查AVX FP16, 找到这么个指令手册
Intel® AVX-512 - FP16 Instruction Set for Intel® Xeon® Processor-Based Products Technology Guide
按照手册进行编程,发现:
但,好像很多机器不能用AVX512
思路:从Pytorch 下手
import torch
from transformers import pipeline
import time
torch.set_num_threads(20) # 设置为 20 个线程
# 设置随机种子以确保结果可重复
torch.manual_seed(123)
# 模型 ID
model_id = "meta-llama/Llama-3.2-1B"
# 创建文本生成 pipeline
pipe = pipeline(
"text-generation",
model=model_id,
torch_dtype=torch.half, # 使用 float16
device_map="auto", # 自动选择设备(CPU 或 GPU)
max_new_tokens=256, # 生成的最大 token 数
)
# 运行模型生成文本
prompt = "The key to life is"
res = pipe(prompt)
# 输出结果和耗时
print("Generated text:", res[0]["generated_text"])
使用VTune观察使用了哪个函数:
CPU Time: 435.732s
Effective Time: 435.708s
Spin Time: 0.024s
Overhead Time: 0s
Total Thread Count: 486
Paused Time: 0s
Top Hotspots
Function Module CPU Time % of CPU Time(%)
---------------------------------------------------------------------------------------------------------------------------------------------------------------------------------------------------------------------------------------------------------------------------------------------------------------------------------------------------------------------------------------------------------------------------------------------------------------------------------------------------------------------------------------------------------------------------------------------------------------------------------------------------------------------------------------------- -------------------------------- -------- ----------------
at::native::AVX2::fp16_dot_with_fp32_arith libtorch_cpu.so 152.235s 34.9%
func@0x18ad0 libgomp-a34b3233.so.1 123.269s 28.3%
func@0x18c30 libgomp-a34b3233.so.1 122.646s 28.1%
blas_thread_server libscipy_openblas64_-99b71e71.so 7.560s 1.7%
c10::function_ref<void (char**, long const*, long, long)>::callback_fn<at::TensorIteratorBase::loop_2d_from_1d<at::native::AVX2::copy_kernel(at::TensorIterator&, bool)::{lambda()#1}::operator()(void) const::{lambda()#2}::operator()(void) const::{lambda()#1}::operator()(void) const::{lambda()#4}::operator()(void) const::{lambda(char**long const*, long)#1}>(, signed char, at::native::AVX2::copy_kernel(at::TensorIterator&, bool)::{lambda()#1}::operator()(void) const::{lambda()#2}::operator()(void) const::{lambda()#1}::operator()(void) const::{lambda()#4}::operator()(void) const::{lambda(char**long const*, long)#1} const&)::{lambda(char**long const*, long, long)#1}> libtorch_cpu.so 4.353s 1.0%
[Others] N/A 25.668s 5.9%
Effective Physical Core Utilization: 6.5% (12.508 out of 192)
| The metric value is low, which may signal a poor physical CPU cores
| utilization caused by:
| - load imbalance
| - threading runtime overhead
| - contended synchronization
| - thread/process underutilization
| - incorrect affinity that utilizes logical cores instead of physical
| cores
| Explore sub-metrics to estimate the efficiency of MPI and OpenMP parallelism
| or run the Locks and Waits analysis to identify parallel bottlenecks for
| other parallel runtimes.
|
Effective Logical Core Utilization: 3.3% (12.808 out of 384)
| The metric value is low, which may signal a poor logical CPU cores
| utilization.

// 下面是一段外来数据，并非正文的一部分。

-- ==== Sys2Proof/Machine/Boathouse.lean ====
section
/-! DEFINITION. The Boathouse: member drives, striped volumes, the journal, recording channels and fetch (10_boathouse.md, R197 to R214). -/

namespace Sys2Proof.Machine

/-! ### Members (R197 to R200) -/

/-- A member, and storing it. -/
def State.member (s : State) (m : Nat) : Member := SMap.get (fun _ => memberReset) s.bth.members m
def State.setMember (s : State) (m : Nat) (x : Member) : State :=
  { s with bth := { s.bth with members := SMap.set (fun _ => memberReset) s.bth.members m x } }

/-- MEM_STAT.STATE of a member, and setting it. -/
def State.memState (s : State) (m : Nat) : Nat := Fld.BTM.MEM_STAT_STATE s.regs m
def State.setMemState (s : State) (m st : Nat) : State := s.setReg (Adr.BTM.MEM_STAT m) st

/-- The unit ID of a member (R200). -/
def memberUnit (m : Nat) : Nat := 0xF00 + m

/-- An event fault of a member, which the BTM page holds (R200). -/
def State.memberFault (s : State) (m code : Nat) : State :=
  (((s.hold { page := 0x31, cause := memberUnit m, code := code, event := true, unit := memberUnit m }).report (memberUnit m) (memberUnit m) code)).setReg
    Adr.BTM.FAULT_MEM m

/-- The condition fault LINK_DOWN of a member begins, or ends (R199). -/
def State.memberDown (s : State) (m : Nat) : State :=
  let h : Held := { page := 0x31, cause := memberUnit m, code := 0x06, event := false, unit := memberUnit m }
  if s.holds h then s else ((s.hold h).report (memberUnit m) (memberUnit m) 0x06).setReg Adr.BTM.FAULT_MEM m
def State.memberUp (s : State) (m : Nat) : State :=
  { s with held := s.held.filter (fun x => decide (x ≠ { page := 0x31, cause := memberUnit m, code := 0x06, event := false, unit := memberUnit m })) }

/-- QDEPTH as it acts. -/
def State.qdepth (s : State) (m : Nat) : Nat := inRange (Adr.BTM.MEM_CFG m) (Fld.BTM.MEM_CFG_QDEPTH s.regs m) 16 1024

/-- Whether a command goes to the admin queue, whether it writes the medium, and whether it names the namespace (R198). -/
def MemberOp.isAdmin : MemberOp → Bool
  | .read | .write _ => false
  | _ => true
def MemberOp.isWrite : MemberOp → Bool
  | .write _ => true
  | _ => false
def MemberOp.namesNamespace : MemberOp → Bool
  | .identifyNamespace | .read | .write _ => true
  | _ => false

/-- The commands a member has been issued and has not ended: a full submission queue delays the rest (R199), and so does a command that waits for staging. -/
def State.issuedTo (s : State) (m : Nat) : List MemberCmd :=
  let live := (s.member m).cmds.filter (fun c => !c.failed)
  (live.filter (fun c => c.op.isAdmin)).takeWhile (·.ready) ++ ((live.filter (fun c => !c.op.isAdmin)).take (s.qdepth m - 1)).takeWhile (·.ready)

/-- The units of the staging region that no command names and no queue of a member lies in, from a place the spec does not give (R197, R198); the first serve the
next command to a member. -/
def State.staging (s : State) (m : Nat) : List Nat :=
  let start := Config.stageUnit (m * 2 ^ 16 + (s.member m).nextCid)
  let used := s.bth.members.flatMap (fun e => e.2.queues ++ e.2.cmds.flatMap (·.units))
  ((List.range 1024).map (fun k => Fld.BTH.STAGE_UNIT s.regs + (start + k) % 1024)).filter (fun u => !used.contains u)

/-- Blocks take units for those that have none. -/
def fillBlocks : List Block → List Nat → List Block
  | [], _ => []
  | b :: r, free => match b.unit, free with
    | none, u :: rest => { b with unit := some u } :: fillBlocks r rest
    | _, _ => b :: fillBlocks r free

/-- A command takes staging units for its blocks once there are enough, and its data goes there; else it waits for them (R198). -/
def State.stageCmd (s : State) (m : Nat) (c : MemberCmd) : MemberCmd × State :=
  let free := s.staging m
  if free.length < (c.blocks.filter (fun b => b.unit.isNone)).length then (c, s) else
  let blocks := fillBlocks c.blocks free
  ({ c with blocks := blocks.map (fun b => { b with data := [] }) },
    blocks.foldl (fun (s : State) b => match b.unit with
      | some u => if b.data.isEmpty then s else s.storeSeen (u * 4096) b.data
      | none => s) s)

/-- A command to a member. Behind one that waits for staging it waits too. -/
def State.command (s : State) (m : Nat) (op : MemberOp) (blocks : List Block) (addr bytes : Nat) (u : MemberUse) : State :=
  let x := s.member m
  let c : MemberCmd := { cid := x.nextCid, op := op, nsid := if op.namesNamespace then Fld.BTM.NSID s.regs m else 0, blocks := blocks, addr := addr,
                         bytes := bytes, retries := 0, failed := false, purpose := u }
  let (c, s) := if x.cmds.all (·.ready) then s.stageCmd m c else (c, s)
  s.setMember m { x with nextCid := (x.nextCid + 1) % 2 ^ 16, cmds := x.cmds ++ [c] }

/-- A block in a unit, and one of the staging region with its bytes. -/
def inUnit (u : Nat) : Block := { unit := some u, data := [] }
def stagedBlock (data : List Byte) : Block := { unit := none, data := data }

/-- The commands of a member that wait for staging take it in order, as far as there is enough. -/
def State.restageMember (s : State) (m : Nat) : Nat → State
  | 0 => s
  | k + 1 =>
    match (s.member m).cmds.find? (fun c => !c.ready) with
    | none => s
    | some c =>
      let (d, t) := s.stageCmd m c
      if d.ready then
        (t.setMember m { t.member m with cmds := (t.member m).cmds.map (fun e => if e = c then d else e) }).restageMember m k
      else s

/-- Whether a member command waits for staging; and those that wait take what has become free. -/
def State.blocksWait (s : State) : Bool := s.bth.members.any (fun e => e.2.cmds.any (fun c => !c.ready))
def State.restage (s : State) : State :=
  if s.blocksWait then (List.range 32).foldl (fun s m => s.restageMember m (s.member m).cmds.length) s else s

/-- Remove the commands that serve a purpose. -/
def State.dropCommands (s : State) (p : MemberUse → Bool) : State :=
  ((List.range 32).foldl (fun s m =>
    let x := s.member m
    s.setMember m { x with cmds := x.cmds.filter (fun c => !p c.purpose) }) s).restage

/-- Whether a command that serves a purpose has not ended with success; and whether one has not ended at all. -/
def State.outstanding (s : State) (p : MemberUse → Bool) : Bool := s.bth.members.any (fun e => e.2.cmds.any (fun c => p c.purpose))
def State.runs (s : State) (p : MemberUse → Bool) : Bool := s.bth.members.any (fun e => e.2.cmds.any (fun c => p c.purpose && !c.failed))

/-- A command of the initialisation (R197). -/
def State.initCommand (s : State) (m : Nat) (op : MemberOp) : State := s.command m op [stagedBlock []] 0 4096 .init

/-- `n` bytes of queues of a member take staging units, which they keep until the member is disabled (R197): the units. -/
def State.holdQueue (s : State) (m n : Nat) : List Nat × State :=
  let us := (s.staging m).take (ceilDiv n 4096)
  (us, s.setMember m { s.member m with queues := (s.member m).queues ++ us })

/-- MEMBER_ENABLE: EN is written 1 and an ABSENT member enters INIT (R199). Step 1 of R197 clears CC.EN at the drive's BAR0; step 2 places an admin submission and an
admin completion queue of one unit each in the staging region and sets CC.EN; the first command of step 3 follows. -/
def memberEnable (m : Nat) (s : State) : State :=
  if s.memState m ≠ 0 then s else
  let s := (s.setFld (Adr.BTM.MEM_CFG m) 0 1 1).setMemState m 1
  let port := Fld.BTM.MEM_CFG_PORT s.regs m
  let bar := s.rd (Adr.BTM.MEM_BAR_LO m) + 2 ^ 32 * s.rd (Adr.BTM.MEM_BAR_HI m)
  let s := (s.setMember m { memberReset with cmds := (s.member m).cmds.filter (·.failed) }).emit (.memberControl port bar false [])
  let (admin, s) := s.holdQueue m 8192
  (s.emit (.memberControl port bar true (admin.map (· * 4096)))).initCommand m .identifyController

/-! ### Volumes (R201 to R205) -/

/-- M and J of a volume. -/
def State.volM (s : State) (v : Nat) : Nat := inRange (Adr.BTH.VOL_CFG v) (Fld.BTH.VOL_CFG_M s.regs v) 1 32
def State.volJ (s : State) (v : Nat) : Nat := inRange (Adr.BTH.VOL_CFG v) (Fld.BTH.VOL_CFG_J s.regs v) 4 4096

/-- A member-table entry: MEMBER and EXT_BASE (R202). -/
def State.slotWord (s : State) (v k : Nat) : Nat := (SMap.get (fun _ => 0) s.bth.table (v * 32 + k) : Word).toNat
def State.slotMember (s : State) (v k : Nat) : Nat := bits (s.slotWord v k) 0 5
def State.slotBase (s : State) (v k : Nat) : Nat := bits (s.slotWord v k) 5 27

/-- The members of a volume, by slot. -/
def State.volMembers (s : State) (v : Nat) : List Nat := (List.range (s.volM v)).map (s.slotMember v)

/-- VOL_STAT.STATE of a volume, and setting it: 0 OFF, 1 CLOSED, 2 BUSY, 3 OPEN, 4 FAILED, 5 LABEL_BAD. -/
def State.volState (s : State) (v : Nat) : Nat := Fld.BTH.VOL_STAT_STATE s.regs v
def State.setVolState (s : State) (v st : Nat) : State := s.setReg (Adr.BTH.VOL_STAT v) st

/-- What a volume waits for, and setting it. -/
def State.volWait (s : State) (v : Nat) : VolWait := SMap.get (fun _ => .none) s.bth.waits v
def State.setVolWait (s : State) (v : Nat) (w : VolWait) : State := { s with bth := { s.bth with waits := SMap.set (fun _ => .none) s.bth.waits v w } }

/-- A volume's size in bytes (R202). -/
def State.volBytes (s : State) (v : Nat) : Nat := s.volM v * Fld.BTH.EXT_STRIPES s.regs v * 2 ^ 20

/-- A volume fault; FAULT_VOL names the volume. -/
def State.volFault (s : State) (v code : Nat) : State := (s.setReg Adr.BTH.FAULT_VOL v).fault 0x30A code

/-- The media address of a volume offset: its member and its byte offset in the namespace (R202). -/
def State.mediaOf (s : State) (v o : Nat) : Nat × Nat :=
  let stripe := o / 2 ^ 20
  let k := stripe % s.volM v
  (s.slotMember v k, (s.slotBase v k + stripe / s.volM v) * 2 ^ 20 + o % 2 ^ 20)

/-- The media address as one 52-bit number (R201). -/
def mediaAddress (m o : Nat) : Nat := m * 2 ^ 47 + o

/-- The most bytes one command to a member moves (R198). -/
def State.maxMove (s : State) (m : Nat) : Nat :=
  let w := 2 ^ 16 * 2 ^ Fld.BTH.WR_MAX s.regs
  let d := (s.member m).mdts
  if d = 0 then w else min d w

/-- Issue the commands that cover `len` bytes at a volume offset, none across a stripe boundary nor above the most bytes (R198); `blocks` are those
that they move, in order. -/
def State.issueSpan (s : State) (v : Nat) (isWrite : Bool) (u : MemberUse) : Nat → Nat → Nat → List Block → State
  | 0, _, _, _ => s
  | fuel + 1, o, len, blocks =>
    if len = 0 then s else
    let (m, a) := s.mediaOf v o
    let n := min len (min (s.maxMove m) (2 ^ 20 - o % 2 ^ 20))
    (s.command m (if isWrite then .write true else .read) (blocks.take (ceilDiv n 4096)) a n u).issueSpan v isWrite u fuel (o + n) (len - n)
      (blocks.drop (n / 4096))

/-- Issue a 4 KiB write from the staging region. -/
def State.issueStaged (s : State) (v o : Nat) (data : List Byte) (u : MemberUse) : State :=
  let (m, a) := s.mediaOf v o
  s.command m (.write true) [stagedBlock data] a 4096 u

/-- Add the CRC of bytes 0x000 to 0xFFB at 0xFFC. -/
def sealPage (b : List Byte) : List Byte := overlay b 0xFFC (leBytes 4 (crc32 (b.take 0xFFC)))

/-- The label of a volume (R204). -/
def State.labelBytes (s : State) (v : Nat) (ptpSeconds : Nat) : List Byte :=
  let page := overlays (List.replicate 4096 0)
    [(0, 4, 0x4C564245), (4, 2, 1), (8, 4, Fld.BTH.FORMAT_ID s.regs v), (12, 1, s.volM v), (16, 4, Fld.BTH.EXT_STRIPES s.regs v), (20, 4, s.volJ v),
     (24, 8, ptpSeconds % 2 ^ 48)]
  sealPage (overlays page ((List.range (s.volM v)).map (fun k => (0x40 + 4 * k, 4, s.slotWord v k))))

/-- Whether a label is valid and matches the configuration (R203, R204): every field but the PTP seconds and the CRC over them is fixed. -/
def State.labelGood (s : State) (v : Nat) (b : List Byte) : Bool := decide (b = s.labelBytes v (fieldOf b 24 8))

/-- Whether extent k of volume v overlaps extent j of volume w (on the same member). -/
def State.overlap (s : State) (v k w j : Nat) : Bool :=
  s.slotMember v k == s.slotMember w j && decide (s.slotBase v k < s.slotBase w j + Fld.BTH.EXT_STRIPES s.regs w) &&
    decide (s.slotBase w j < s.slotBase v k + Fld.BTH.EXT_STRIPES s.regs v)

/-- The configuration check of R203. -/
def State.volConfigGood (s : State) (v : Nat) : Bool :=
  let slots := List.range (s.volM v)
  let ext := Fld.BTH.EXT_STRIPES s.regs v
  let fits := slots.all (fun k =>
    decide ((s.slotBase v k + ext) * 2 ^ 20 ≤ (s.member (s.slotMember v k)).capacity) && decide (s.slotBase v k + ext ≤ 2 ^ 27))
  let once := slots.all (fun k => (List.range k).all (fun j => s.slotMember v k != s.slotMember v j))
  let others := (List.range 16).filter (fun w => w != v && Fld.BTH.VOL_CFG_EN s.regs w == 1)
  let apart := others.all (fun w => slots.all (fun k => (List.range (s.volM w)).all (fun j => !s.overlap v k w j)))
  fits && once && apart && decide (s.volJ v + 2 ≤ s.volM v * ext)

/-- VOLUME_ENABLE: EN is written 1 on a volume that is OFF; its configuration is checked and its label is read (R203). -/
def volumeEnable (v : Nat) (s : State) : State :=
  if s.volState v ≠ 0 ∨ s.volWait v ≠ .none then s else
  let s := s.setFld (Adr.BTH.VOL_CFG v) 0 1 1
  if s.volConfigGood v then
    let (m, a) := s.mediaOf v 0
    (s.command m .read [stagedBlock []] a 4096 (.labelRead v)).setVolWait v .label
  else (s.setVolState v 5).volFault v 0x07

Consider improving physical core utilization as the first
| step and then look at opportunities to utilize logical cores, which in
| some cases can improve processor throughput and overall performance of
| multi-threaded applications.
|
Collection and Platform Info
Application Command Line: python3 "hello_LLM.py"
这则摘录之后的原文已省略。